Как правило, животное, символизирующее власть солнца – лев; луну символизирует бык, чьи сияющие рога имеют форму полумесяца. В том же Чатал-Хююке мы находим керамическую статуэтку, изображающую богиню в момент родов, на троне, поддерживаемом по бокам львами. В Риме спустя шесть тысячелетий было создано мраморное изображение той же анатолийской богини (теперь под именем Кибелы), также на престоле и в окружении львов. В еще одном изображении из Чатал-Хююка (барельеф на стене часовни) мы снова видим Богиню во время родов, но на этот раз она дает жизнь не человеческому ребенку, а быку. Луна умирает в солнце: лев набрасывается на быка. Луна является небесным знаком жертвы: бык – животное, приносимое в жертву на Земле, в алтарном огне, земном аналоге солнца, а также огня утробы. Аналогично, тела умерших, приносимых в жертву, либо погребены в утробе Земли, либо преданы огню погребального костра, ради перерождения.

В одной из ранних индийских Упанишад, датируемой примерно 700 г. до н.э., есть рассказ о двух возможных духовных путях, которым необходимо следовать в смерти тем, чьи тела сожгли на погребальном костре: путь дыма и путь пламени.[5] Первый отправляет умершего на Луну, в круг Отцов, для возрождения. Второй же уносит к солнцу, в золотой солнечный  портал, ведущий в вечность, освобождающий от пут времени, позволяющий выйти на волю и больше никогда не вернуться. Таким образом, Великая Богиня обретает форму солнца, которое льет в чувственный мир энергию и свет, дающие ему жизнь и поддерживающие ее. Солнце может стать для тех, кто (как говорят писания) отдали все пламени его всепоглощающей любви, и посланником, и золотым порталом Совершенства Мудрости.
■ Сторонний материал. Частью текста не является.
-- ==== Sys2Proof/Decode.lean ====
section
/-! DEFINITION. The decoder, total on every word and rejecting by name, and the encoder.

Spec: 30_encoding.md R81 to R94, R98. The fields are decimal digits of the word's integer value, not bit fields. -/

namespace Sys2Proof

/-- Why a word is no instruction: the three faults the decoder raises (R98). -/
inductive Rejection where
  /-- A negative word, or an opcode outside the table (R82, R92). -/
  | unknownOpcode
  /-- The mode digit of a slot the opcode has is 3 to 9 (R87). -/
  | invalidAddressingMode
  /-- The mode digit of the write slot is 1 (R87, R88). -/
  | invalidWriteTarget
deriving DecidableEq, Repr

/-- The mode digit of a read operand (R87). -/
def readMode (d : Nat) : Except Rejection Mode :=
  match d with
  | 0 => .ok .position
  | 1 => .ok .immediate
  | 2 => .ok .relative
  | _ => .error .invalidAddressingMode

/-- The mode digit of a write operand (R87, R88). -/
def writeMode (d : Nat) : Except Rejection Mode :=
  match d with
  | 0 => .ok .position
  | 1 => .error .invalidWriteTarget
  | 2 => .ok .relative
  | _ => .error .invalidAddressingMode

/-- Opcodes 1, 2, 7, 8: two reads and a write, the slots checked in the order 1, 2, 3 (R98, R113). -/
def decodeReadReadWrite (w : Nat) (mk : Mode → Mode → Mode → Instr) : Except Rejection Instr := do
  let a ← readMode (digit w 2)
  let b ← readMode (digit w 3)
  let dst ← writeMode (digit w 4)
  return mk a b dst

/-- Opcodes 5 and 6: two reads (R98). -/
def decodeReadRead (w : Nat) (mk : Mode → Mode → Instr) : Except Rejection Instr := do
  let a ← readMode (digit w 2)
  let target ← readMode (digit w 3)
  return mk a target

/-- Opcodes 4 and 9: one read (R98). -/
def decodeRead (w : Nat) (mk : Mode → Instr) : Except Rejection Instr := do
  let a ← readMode (digit w 2)
  return mk a

/-- Opcode 3: one write (R98). -/
def decodeWrite (w : Nat) (mk : Mode → Instr) : Except Rejection Instr := do
  let dst ← writeMode (digit w 2)
  return mk dst

/-- The decoder on a non-negative word: the two lowest decimal digits select the row of R91, and only the mode digits of
slots that the opcode has are examined (R84, R89; decisions D6, D7, log entry 13). -/
def decodeNat (w : Nat) : Except Rejection Instr :=
  match w % 100 with
  | 1 => decodeReadReadWrite w .add
  | 2 => decodeReadReadWrite w .mul
  | 3 => decodeWrite w .inp
  | 4 => decodeRead w .out
  | 5 => decodeReadRead w .jt
  | 6 => decodeReadRead w .jf
  | 7 => decodeReadReadWrite w .lt
  | 8 => decodeReadReadWrite w .eq
  | 9 => decodeRead w .arb
  | 99 => .ok .hlt
  | _ => .error .unknownOpcode

/-- `Decode(w)` (R98): a negative word is rejected before any digit is taken (R82; decision D5). -/
def decode (w : Word) : Except Rejection Instr :=
  if w.toInt < 0 then .error .unknownOpcode else decodeNat w.toNat

/-! ## The encoder -/

/-- The opcode of R91's map. -/
def Instr.opcode : Instr → Nat
  | .add _ _ _ => 1
  | .mul _ _ _ => 2
  | .inp _ => 3
  | .out _ => 4
  | .jt _ _ => 5
  | .jf _ _ => 6
  | .lt _ _ _ => 7
  | .eq _ _ _ => 8
  | .arb _ => 9
  | .hlt => 99

/-- The mode digit that stands for a mode (R87). -/
def Mode.digit : Mode → Nat
  | .position => 0
  | .immediate => 1
  | .relative => 2

/-- The mode digit of slot `k`, 0 for a slot the opcode lacks (R94). -/
def Instr.modeDigit (i : Instr) (k : Nat) : Nat :=
  match i.modes[k - 1]? with
  | some m => m.digit
  | none => 0

/-- The canonical encoder as a number: OP + 100 M1 + 1000 M2 + 10000 M3 (R94). -/
def encodeNat (i : Instr) : Nat :=
  i.opcode + 100 * i.modeDigit 1 + 1000 * i.modeDigit 2 + 10000 * i.modeDigit 3

/-- The canonical instruction word (R94). -/
def encode (i : Instr) : Word := BitVec.ofNat 64 (encodeNat i)

/-- The cells of an instruction: its word, then its parameters in order (R80, R96). -/
def assemble (i : Instr) (params : List Word) : List Word := encode i :: params

/-! ## The opcode table's numbering

The table numbers the bits of an instruction from the least significant bit of its first word. The word of this machine is
the 64-bit cell, so bits 63..0 are the instruction word and each later cell is the next 64 bits (log entry 11). -/

/-- Cell `k` of the instruction whose bits are `w`, every bit above `nbits` zero. -/
def tableCell (nbits w k : Nat) : Word := BitVec.ofNat 64 (w % 2 ^ nbits / 2 ^ (64 * k))

/-- The instruction the decoder reads from the bits `w`. -/
def decodeTableWord (nbits w : Nat) : Option Instr :=
  match decode (tableCell nbits w 0) with
  | .ok i => some i
  | .error _ => none

end Sys2Proof
end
 И так  сказано, что, когда князь Гаутама Шакьямуни, на тридцатом году своей жизни, сидел недвижимо под деревом Бо, древом Просветления, к нему подошел Господин Иллюзий жизни, чья магия движет мир, и чье имя: Кама (Желание), Мара (Смерть, страх смерти), и Дхарма (долг и закон). Как Кама он показал формы трех своих дочерей сладострастных, но Гаутама был непреклонен. Как Мара он бросил на принца все оружие своего демонического хозяина, но Гаутама был непреклонен. Тогда, как Дхарма он бросил вызов погруженному в медитацию, чтобы доказать свое право на место покоя. После чего йог просто коснулся Земли пальцами правой руки, призывая Великую Богиню засвидетельствовать его право. И со звуком подобным грому, целой вселенной грома, как сто, тысяча, сто тысяч глоток, прозвучал голос, свидетельствующий его право, и слон, на котором ехал Дхарма поклонился в благоговении к Будде.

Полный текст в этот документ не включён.